Your answer should be every line of the records that contains the word "entries".

********

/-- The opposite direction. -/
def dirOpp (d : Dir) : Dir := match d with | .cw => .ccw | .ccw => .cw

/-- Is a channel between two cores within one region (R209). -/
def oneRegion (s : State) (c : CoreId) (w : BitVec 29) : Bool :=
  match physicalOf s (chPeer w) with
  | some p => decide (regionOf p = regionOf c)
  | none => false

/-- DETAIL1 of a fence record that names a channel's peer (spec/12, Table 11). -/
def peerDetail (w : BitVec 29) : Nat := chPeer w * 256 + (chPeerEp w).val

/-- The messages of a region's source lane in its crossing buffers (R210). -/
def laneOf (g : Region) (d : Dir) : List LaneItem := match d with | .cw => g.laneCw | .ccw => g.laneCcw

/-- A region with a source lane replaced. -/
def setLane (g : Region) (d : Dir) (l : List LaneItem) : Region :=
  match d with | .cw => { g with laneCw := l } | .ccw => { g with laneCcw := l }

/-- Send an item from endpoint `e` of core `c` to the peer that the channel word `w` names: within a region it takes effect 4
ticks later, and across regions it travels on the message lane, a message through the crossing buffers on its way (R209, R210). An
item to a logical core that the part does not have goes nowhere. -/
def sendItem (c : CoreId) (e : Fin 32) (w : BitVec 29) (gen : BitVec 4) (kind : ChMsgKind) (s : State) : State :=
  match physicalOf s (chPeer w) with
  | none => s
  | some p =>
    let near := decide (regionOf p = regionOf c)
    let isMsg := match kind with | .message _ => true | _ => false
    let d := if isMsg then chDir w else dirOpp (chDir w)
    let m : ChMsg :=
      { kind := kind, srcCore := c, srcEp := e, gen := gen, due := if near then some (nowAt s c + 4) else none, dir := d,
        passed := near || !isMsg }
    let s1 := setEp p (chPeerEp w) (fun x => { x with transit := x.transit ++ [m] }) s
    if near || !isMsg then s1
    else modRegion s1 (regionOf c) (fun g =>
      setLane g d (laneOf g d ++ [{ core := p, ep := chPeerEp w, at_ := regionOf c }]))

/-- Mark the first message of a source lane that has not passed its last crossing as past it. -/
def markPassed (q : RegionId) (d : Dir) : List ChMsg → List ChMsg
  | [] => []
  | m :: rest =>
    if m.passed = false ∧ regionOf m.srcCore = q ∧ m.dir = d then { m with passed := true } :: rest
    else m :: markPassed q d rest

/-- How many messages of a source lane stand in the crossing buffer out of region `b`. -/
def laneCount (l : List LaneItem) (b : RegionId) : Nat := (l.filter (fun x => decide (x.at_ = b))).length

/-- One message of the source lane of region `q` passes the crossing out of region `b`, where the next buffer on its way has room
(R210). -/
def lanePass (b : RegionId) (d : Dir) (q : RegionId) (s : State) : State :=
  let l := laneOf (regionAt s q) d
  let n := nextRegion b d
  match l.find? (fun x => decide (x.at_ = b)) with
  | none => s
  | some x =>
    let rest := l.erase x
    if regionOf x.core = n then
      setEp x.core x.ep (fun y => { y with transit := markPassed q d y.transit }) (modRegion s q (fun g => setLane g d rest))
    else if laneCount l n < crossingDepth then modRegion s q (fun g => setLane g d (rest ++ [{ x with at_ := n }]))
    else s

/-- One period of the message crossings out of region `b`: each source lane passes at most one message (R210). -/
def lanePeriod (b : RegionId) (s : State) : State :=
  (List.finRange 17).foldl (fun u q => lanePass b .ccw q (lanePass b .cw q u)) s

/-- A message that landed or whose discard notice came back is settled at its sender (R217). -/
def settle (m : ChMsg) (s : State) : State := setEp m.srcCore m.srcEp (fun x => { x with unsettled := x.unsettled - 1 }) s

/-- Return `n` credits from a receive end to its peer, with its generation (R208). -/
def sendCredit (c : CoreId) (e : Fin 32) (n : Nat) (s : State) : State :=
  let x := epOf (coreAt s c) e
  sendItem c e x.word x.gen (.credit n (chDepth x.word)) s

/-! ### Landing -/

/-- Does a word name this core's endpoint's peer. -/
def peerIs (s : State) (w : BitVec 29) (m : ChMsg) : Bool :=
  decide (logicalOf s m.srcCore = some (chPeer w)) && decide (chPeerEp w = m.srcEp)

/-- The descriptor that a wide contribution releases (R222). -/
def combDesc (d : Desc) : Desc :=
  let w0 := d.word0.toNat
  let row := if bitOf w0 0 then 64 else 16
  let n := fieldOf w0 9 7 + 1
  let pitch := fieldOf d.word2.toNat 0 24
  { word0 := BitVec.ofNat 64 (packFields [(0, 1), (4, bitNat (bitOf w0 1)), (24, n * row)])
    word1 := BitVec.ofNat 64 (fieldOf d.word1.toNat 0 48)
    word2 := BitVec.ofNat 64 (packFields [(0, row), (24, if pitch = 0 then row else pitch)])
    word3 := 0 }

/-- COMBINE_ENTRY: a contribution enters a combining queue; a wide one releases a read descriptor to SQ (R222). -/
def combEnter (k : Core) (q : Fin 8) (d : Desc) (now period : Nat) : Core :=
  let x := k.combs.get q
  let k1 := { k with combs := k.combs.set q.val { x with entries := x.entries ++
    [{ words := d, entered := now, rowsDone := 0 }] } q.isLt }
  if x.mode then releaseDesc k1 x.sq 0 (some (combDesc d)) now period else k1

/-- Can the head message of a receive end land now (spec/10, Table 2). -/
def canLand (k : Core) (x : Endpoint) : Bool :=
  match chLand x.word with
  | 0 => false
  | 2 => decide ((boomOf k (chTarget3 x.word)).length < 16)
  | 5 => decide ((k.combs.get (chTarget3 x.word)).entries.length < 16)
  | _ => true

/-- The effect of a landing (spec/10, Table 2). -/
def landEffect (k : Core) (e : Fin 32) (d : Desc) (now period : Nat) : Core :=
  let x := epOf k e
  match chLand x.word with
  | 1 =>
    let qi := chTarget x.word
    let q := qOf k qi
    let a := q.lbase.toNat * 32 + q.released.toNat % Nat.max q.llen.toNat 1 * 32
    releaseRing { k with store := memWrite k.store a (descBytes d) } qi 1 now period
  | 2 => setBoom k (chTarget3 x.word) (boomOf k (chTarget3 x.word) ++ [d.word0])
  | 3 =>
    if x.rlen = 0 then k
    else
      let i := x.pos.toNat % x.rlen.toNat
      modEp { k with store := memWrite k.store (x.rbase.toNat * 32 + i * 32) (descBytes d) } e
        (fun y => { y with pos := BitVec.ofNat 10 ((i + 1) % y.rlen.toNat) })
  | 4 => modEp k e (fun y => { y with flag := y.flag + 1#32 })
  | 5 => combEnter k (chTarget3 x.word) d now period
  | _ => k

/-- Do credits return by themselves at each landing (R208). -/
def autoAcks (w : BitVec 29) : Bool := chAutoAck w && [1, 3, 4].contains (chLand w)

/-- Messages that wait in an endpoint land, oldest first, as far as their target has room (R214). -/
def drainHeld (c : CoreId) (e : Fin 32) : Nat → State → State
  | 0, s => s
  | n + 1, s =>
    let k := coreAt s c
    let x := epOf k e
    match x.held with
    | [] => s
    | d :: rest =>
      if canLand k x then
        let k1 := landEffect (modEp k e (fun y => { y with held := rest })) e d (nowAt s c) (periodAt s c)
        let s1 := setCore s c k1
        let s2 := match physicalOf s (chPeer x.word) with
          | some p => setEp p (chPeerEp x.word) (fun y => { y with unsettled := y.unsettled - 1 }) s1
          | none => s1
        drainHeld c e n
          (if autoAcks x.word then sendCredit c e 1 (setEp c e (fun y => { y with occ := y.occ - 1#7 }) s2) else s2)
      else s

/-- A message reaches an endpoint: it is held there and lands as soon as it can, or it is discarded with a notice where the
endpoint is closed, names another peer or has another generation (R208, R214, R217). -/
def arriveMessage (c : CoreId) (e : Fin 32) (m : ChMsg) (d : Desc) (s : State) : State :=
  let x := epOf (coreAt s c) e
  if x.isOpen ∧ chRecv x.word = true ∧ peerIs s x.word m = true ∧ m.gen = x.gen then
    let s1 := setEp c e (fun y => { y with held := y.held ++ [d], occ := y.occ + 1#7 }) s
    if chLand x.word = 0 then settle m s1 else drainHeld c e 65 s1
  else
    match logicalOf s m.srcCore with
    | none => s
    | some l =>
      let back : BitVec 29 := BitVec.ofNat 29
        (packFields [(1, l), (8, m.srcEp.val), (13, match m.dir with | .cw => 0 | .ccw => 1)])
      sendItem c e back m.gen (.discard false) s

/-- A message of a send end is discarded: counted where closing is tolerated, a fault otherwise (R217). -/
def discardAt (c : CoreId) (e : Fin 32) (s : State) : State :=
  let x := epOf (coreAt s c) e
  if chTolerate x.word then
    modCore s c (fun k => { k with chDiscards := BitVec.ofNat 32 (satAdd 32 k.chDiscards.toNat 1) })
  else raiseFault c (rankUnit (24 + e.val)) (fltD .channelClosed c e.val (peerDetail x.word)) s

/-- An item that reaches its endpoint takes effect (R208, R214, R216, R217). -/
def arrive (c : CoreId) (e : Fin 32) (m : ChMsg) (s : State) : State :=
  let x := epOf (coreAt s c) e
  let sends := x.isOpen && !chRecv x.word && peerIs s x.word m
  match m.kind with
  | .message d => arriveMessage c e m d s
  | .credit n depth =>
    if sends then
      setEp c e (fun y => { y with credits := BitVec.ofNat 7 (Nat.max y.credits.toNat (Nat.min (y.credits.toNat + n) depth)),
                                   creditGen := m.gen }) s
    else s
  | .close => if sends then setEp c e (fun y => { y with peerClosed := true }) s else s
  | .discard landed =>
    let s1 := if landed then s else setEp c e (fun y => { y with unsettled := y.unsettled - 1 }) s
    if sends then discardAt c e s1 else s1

********

Answer section:
  let k1 := { k with combs := k.combs.set q.val { x with entries := x.entries ++
  | 5 => decide ((k.combs.get (chTarget3 x.word)).entries.length < 16)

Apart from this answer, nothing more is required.